▶ What the task asks:
Beginning with the first line, please repeat the entries exactly and end on the line that contains "namespace Sys2Proof.Machine".

▶ Exercise data:
::::::::

-- ==== Sys2Proof/Machine/Resets.lean ====
section
/-! DEFINITION. Engine, core and die resets (R67 to R70, R146, R158 to R163), the errors that reach the banks
(R257 to R260), and the illegal-instruction event (R272). -/

namespace Sys2Proof.Machine

/-! ## Core resets (R67 to R69) -/

/-- A reset takes a node: all of its instances stop, and it waits for the end of the reset. -/
def State.resetNode (s : State) (n : TaskNode) (m : ResetMark) : State :=
  (s.stopNode n).onNode n.fn n.q n.idx (fun n => { n with toPlace := [], reset := some m })

/-- A core reset begins (R67): the strand's node stops everywhere; the core is cleared and stays out of use. A node that
has failed already completes. -/
def State.coreReset (s : State) (c : Nat) : State :=
  if (s.core c).inReset then s
  else
    let pc := (s.core c).strand.pc
    let s := match s.nodeOf c with
      | none => s
      | some n =>
        if n.status ≠ 0 then s.completeNode n.fn n.q n.idx
        else s.resetNode n { die := false, unit := c, pc := pc }
    (s.clearCore c).onCore c (fun k => { k with inReset := true })

/-- The outcome of a node at the end of the reset that took it: an idempotent one is requeued at most 3 times and is
placed again in full, otherwise it completes with the reset's status (R67, R69). -/
def State.resetOutcome (s : State) (n : TaskNode) (m : ResetMark) : State :=
  if n.phase = .completing then s
  else if n.launch.idemp && decide (n.requeues < 3) then
    s.onNode n.fn n.q n.idx (fun n => { n with
      requeues := n.requeues + 1, doneCount := 0, toPlace := n.launch.instances, phase := .ready, reset := none })
  else
    (s.onNode n.fn n.q n.idx (fun n => { n.fail (if m.die then 2 else 1) (failInfo (if m.die then 0x24 else 0x23) m.pc) with
      reset := none })).completeNode n.fn n.q n.idx

/-- The outcomes of every node that a reset took. -/
def State.resetOutcomes (s : State) (die : Bool) (unit : Nat) : State :=
  s.nodes.foldl (fun s n =>
    match n.reset with
    | some m => if m.die = die ∧ m.unit = unit then s.resetOutcome n m else s
    | none => s) s

/-- CORE_RESET_DONE: the core is free and its node is requeued or failed; within a die reset this is the die's matter
(R67, R68). -/
def execCoreResetDone (core : Nat) (s : State) : Out :=
  .next (
    if !(s.core core).inReset || s.dieResets.any (fun e => decide (e.1 = dieOf core)) then s
    else (s.onCore core (fun k => { k with inReset := false })).resetOutcomes false core)

/-! ## Die resets (R67, R68, R70, R146) -/

/-- The cores of die `d`. -/
def coresOf (d : Nat) : List Nat := (upto 64).map (fun i => 64 * d + i)

/-- A die reset begins: every node with a gang resident on the die stops everywhere, core resets on the die are absorbed,
and its cores are out of use. -/
def State.dieReset (s : State) (d : Nat) (cid : Option (BitVec 16)) : State :=
  let s := { s with dieResets := s.dieResets ++ [(d, cid)] }
  let s := { s with nodes := s.nodes.map (fun (n : TaskNode) => match n.reset with
    | some m => if !m.die && decide (dieOf m.unit = d) then { n with reset := some { m with die := true, unit := d } } else n
    | none => n) }
  let here (n : TaskNode) : List Nat := ((s.gangsOf n).flatMap Gang.cores).filter (fun c => decide (dieOf c = d))
  let s := s.nodes.foldl (fun s' n =>
    match here n with
    | [] => s'
    | c :: _ =>
      if n.status ≠ 0 then s'.completeNode n.fn n.q n.idx
      else s'.resetNode n { die := true, unit := d, pc := (s.core c).strand.pc }) s
  (coresOf d).foldl (fun s c => (s.clearCore c).onCore c (fun k => { k with inReset := true })) s

/-- Every semaphore of a die is 0 and every alias binding to the die is cleared (R146). -/
def State.clearDieSems (s : State) (d : Nat) : State :=
  let s := s.sems.foldl (fun s e => if e.1 / 65536 = d then s.semWrite e.1 0 else s) s
  s.cores.foldl (fun s e =>
    if e.2.aliases.any (fun a => decide (field a.2 16 2 = d)) then
      s.onCore e.1 (fun k => { k with aliases := k.aliases.filter (fun a => !decide (field a.2 16 2 = d)) })
    else s) s

/-- DIE_RESET_DONE: once the die has come to its last accepted power state, or under the clamp to the clamp state, by the
transition of R21: the semaphores of the die are 0, its cores are free, its nodes are requeued or failed, and the command that asked for the reset completes (R67 to R70, R24, R146). -/
def execDieResetDone (die : Nat) (s : State) : Out :=
  let d := die % 4
  .next (
    if s.dieResets.all (fun e => decide (e.1 ≠ d)) then s
    else if !s.settled d then (if (s.pow d).phase = .steady then s.nextPower d else s)
    else
      let mine := s.dieResets.filter (fun e => decide (e.1 = d))
      let s := { s with dieResets := s.dieResets.filter (fun e => decide (e.1 ≠ d)) }
      let s := (coresOf d).foldl (fun s c => s.onCore c (fun k => { k with inReset := false })) (s.clearDieSems d)
      let s := s.resetOutcomes true d
      mine.foldl (fun s e => match e.2 with
        | some cid => s.postAdm 0 cid.toNat 0 0 0
        | none => s) s)

/-- ARBITER_ALARM: an alarm of the die's Arbiter is recorded and resets the die (R67, R257). DESIGN CHOICE (log 95): the
record has KIND 4, UNIT 0, FN 0 and ADDR 0. -/
def execArbiterAlarm (die : Nat) (s : State) : Out :=
  .next ((s.bankError (die % 4) 5 { cause := 0x24, kind := 4, unit := 0, fn := 0, addr := 0 } true).dieReset (die % 4) none)

/-! ## Engine resets (R158 to R163) -/

/-- A core reset that the Arbiter takes of itself: its record stands in the core's cluster bank before the strand stops
(R160, R162, R257). DESIGN CHOICE (log 95): the record has KIND 4 and ADDR 0. -/
def State.coreFault (s : State) (c : Nat) : State :=
  if (s.core c).inReset then s
  else
    let e : ErrorReport := { cause := 0x23, kind := 4, unit := BitVec.ofNat 16 (coreInDie c),
                             fn := BitVec.ofNat 6 (s.core c).fn, addr := 0 }
    (s.bankError (dieOf c) (6 + coreInDie c / 8) e true).coreReset c

/-- The Arbiter resets the engine of ring `r`; `counts` for every cause but a rolling reset. A cause during a reset is
absorbed; the third counted reset of one word, or one that meets a non-replayable vector word, resets the core (R160 to
R162). -/
def State.resetEngine (s : State) (c r : Nat) (counts : Bool) : State :=
  let k := s.core c
  let g := k.ring r
  if !k.resident || k.inReset || decide (g.wait = .reset) || decide (k.strand.status = .saved) then s
  else if counts && (!g.replayable || decide (2 ≤ g.resets)) then s.coreFault c
  else (s.reloadEngine c r).onRing c r (fun g => { g with
    wait := .reset, roll := false, resets := if counts then g.resets + 1 else g.resets })

/-! ## Resets of stack agents (R378) -/

/-- The stack agent that a `ring` of 6 or more names: number 4 × stack + unit of the core's die (log 95). -/
def agentKey (core ring : Nat) : Nat := 16 * dieOf core + (ring - 6) % 16

/-- What agent `key` cached for the rings is gone (R393). -/
def State.dropCached (s : State) (key : Nat) : State :=
  s.cores.foldl (fun s e => (upto 4).foldl (fun s i =>
    if (((s.core e.1).ring (i + 2)).cache).any (fun v => decide (v.agent = some key)) then
      s.onRing e.1 (i + 2) (fun g => { g with cache := g.cache.filter (fun v => decide (v.agent ≠ some key)) })
    else s) s) s

/-- A word in progress at an agent starts again from its mark: its record is read again, its await stays taken (R378). A
counted reset of the word at RHEAD counts there (R162). -/
def Ring.restartWord (g : Ring) (n : BitVec 32) (counts : Bool) : Ring :=
  { g.onJobs (fun j => if j.seq = n then { seq := n } else j) with
    resets := if counts && decide (n = g.rhead ∧ g.resets < 3) then g.resets + 1 else g.resets }

/-- The Arbiter resets agent `key`: its words in progress start again from their marks, those that wait for it still wait,
and the third counted reset of one word resets its core (R162, R163, R378). -/
def State.resetAgent (s : State) (key : Nat) (counts : Bool) : State :=
  let live := s.inAgent key
  let third := live.filter (fun h => let g := (s.core h.core).ring h.ring; counts && decide (h.seq = g.rhead ∧ 2 ≤ g.resets))
  let t := live.foldl (fun s h => s.onRing h.core h.ring (fun g => g.restartWord h.seq counts)) (s.dropCached key)
  let t := if (sget {} t.agents key).roll then
      { t with agents := sset {} t.agents key { sget {} t.agents key with roll := false } }
    else t
  third.foldl (fun s h => s.coreFault h.core) t

/-- A wait in which an engine makes no progress by right (R161). -/
def EngWait.excused (w : EngWait) : Bool :=
  match w with
  | .await | .pipe | .held | .fault _ | .nodeFault _ => true
  | _ => false

/-- Whether agent `key` has a word in progress that waits on nothing of the kind. -/
def State.agentStuck (s : State) (key : Nat) : Bool :=
  (s.inAgent key).any (fun h => ((s.core h.core).ring h.ring).allJobs.any (fun j => decide (j.seq = h.seq) && !j.wait.excused))

/-- A cause of Table 9-8 at the engine of ring `ring`, or at the stack agent that a `ring` of 6 or more names. -/
def State.resetUnit (s : State) (core ring : Nat) (counts : Bool) : State :=
  if ring < 6 then s.resetEngine core ring counts else s.resetAgent (agentKey core ring) counts

/-- WATCHDOG_EXPIRY: the ring is not empty and its engine waits on no await, pipe, fault or held write (R161). -/
def execWatchdogExpiry (core ring : Nat) (s : State) : Out :=
  let g := (s.core core).ring ring
  let held := if ring < 6 then g.empty || g.allJobs.all (fun j => j.wait.excused) else !s.agentStuck (agentKey core ring)
  .next (if held then s else s.resetUnit core ring true)

/-- PARITY_ERROR: an error in an engine's control logic (R161). -/
def execParityError (core ring : Nat) (s : State) : Out := .next (s.resetUnit core ring true)

/-- PROTOCOL_ALARM: inconsistent ring registers or engine state (R161). -/
def execProtocolAlarm (core ring : Nat) (s : State) : Out := .next (s.resetUnit core ring true)

/-- STRIKE_REPORT: a strike resets the struck engine; on storage under ECC it is corrected in place (R159). -/
def execStrikeReport (core : Nat) (unit : StruckUnit) (s : State) : Out :=
  .next (match unit with
    | .vector => s.resetEngine core 0 true
    | .matrix => s.resetEngine core 1 true
    | .protectedStorage => s)

/-- Whether the engine of ring `r` is at a boundary of R163: an empty ring, else for V and C a point between words, for
V with none unconfirmed, and for M the end of a commit. -/
def Core.boundary (k : Core) (r : Nat) : Bool :=
  let g := k.ring r
  g.empty || (g.flight.isEmpty && g.jobs.isEmpty && decide (g.wait = .none) && (if r = 1 then g.atCommit else !g.begun))

/-- ROLLING_RESET: at its turn an engine is reset at its next boundary; no work is lost and nothing is counted (R163).
A `ring` of 6 or more is the turn of a stack agent: it is reset between two words, and the words that wait for it still
wait. -/
def execRollingReset (core ring : Nat) (s : State) : Out :=
  let r := ring
  .next (
    if 6 ≤ r then
      (let key := agentKey core r
       if (s.inAgent key).isEmpty then s.resetAgent key false
       else { s with agents := sset {} s.agents key { sget {} s.agents key with roll := true } })
    else if !(s.core core).resident then s
    else if (s.core core).boundary r then s.resetEngine core r false
    else s.onRing core r (fun g => { g with roll := true }))

/-- ENGINE_RESET_DONE: the engine, reloaded, runs its retained words again from their marks (R158, R161). -/
def execEngineResetDone (core ring : Nat) (s : State) : Out :=
  .next (
    if ((s.core core).ring (ring % 6)).wait = .reset then s.onRing core (ring % 6) (fun g => { g with wait := .none }) else s)

/-! ## Errors (R257 to R260) -/

/-- CORRECTED_ERROR: the bank takes it, and nothing else changes (R260). -/
def execCorrectedError (die bank : Nat) (err : ErrorReport) (s : State) : Out :=
  .next (s.bankError (die % 4) (bank % 16) err false)

/-- What an uncorrectable error does after its record is written (R67, R106, R257): `c` is the core that a record of
kinds 1 to 4 names. -/
def State.uncorrected (s : State) (d : Nat) (e : ErrorReport) (c : Nat) : State :=
  let atCore := decide (1 ≤ e.kind.toNat ∧ e.kind.toNat ≤ 4)
  let who := if atCore then some c else none
  match e.cause.toNat with
  | 0x23 => s.coreReset c
  | 0x24 => s.dieReset d none
  | 0x21 =>
    -- the failing line is poisoned (R107)
    let s := if e.kind = 7 ∨ e.kind = 8 ∨ e.kind = 12 then s.poisonAll (s.failing (e.addr.toNat / 64)) else s
    s.failFunction e.fn.toNat 0x21 who
  | 0x20 =>
    if e.kind = 6 ∨ e.kind = 9 then s.dieReset d none
    else if atCore then
      let s' := if (s.core c).resident then s.failContext (s.core c).ctx 0x20 who else s
      if e.kind = 3 then s'.coreReset c else s'
    else s.failFunction e.fn.toNat 0x20 none
  | 0x22 => if (s.core c).resident then s.failContext (s.core c).ctx 0x22 who else s
  | _ => s

/-- UNCORRECTABLE_ERROR: recorded with event 8, and the machine fault of its cause (R257, R258). -/
def execUncorrectableError (die bank : Nat) (err : ErrorReport) (s : State) : Out :=
  let d := die % 4
  .next ((s.bankError d (bank % 16) err true).uncorrected d err (64 * d + err.unit.toNat % 64))

/-- ERROR_BANK_STATUS_READ: the record is read; the STATUS word is answered (R259). -/
def execErrorBankStatusRead (die bank : Nat) (s : State) : Out :=
  let k := 16 * (die % 4) + bank % 16
  .next { s with
    answer := toBytes 8 (s.bankStatus k)
    banks := sset {} s.banks k { sget {} s.banks k with read := (sget {} s.banks k).valid } }

/-- Clear the record and both counts of bank `k` = 16 × die + bank (R259). -/
def State.clearBank (s : State) (k : Nat) : State := { s with banks := serase s.banks k }

/-- ERROR_BANK_CLEAR: the record and both counts are cleared (R259). -/
def execErrorBankClear (die bank : Nat) (s : State) : Out := .next (s.clearBank (16 * (die % 4) + bank % 16))

/-! ## The illegal-instruction event (R272) -/

/-- ILLEGAL_INSTRUCTION: the strand takes 0x01 with the word. -/
def execIllegalInstruction (word : BitVec 32) (s : State) : Out := .next (s.trap 1 word.toNat)

end Sys2Proof.Machine
end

::::::::

▶ Answer space:
-- ==== Sys2Proof/Machine/Resets.lean ====
section
/-! DEFINITION. Engine, core and die resets (R67 to R70, R146, R158 to R163), the errors that reach the banks
(R257 to R260), and the illegal-instruction event (R272). -/

namespace Sys2Proof.Machine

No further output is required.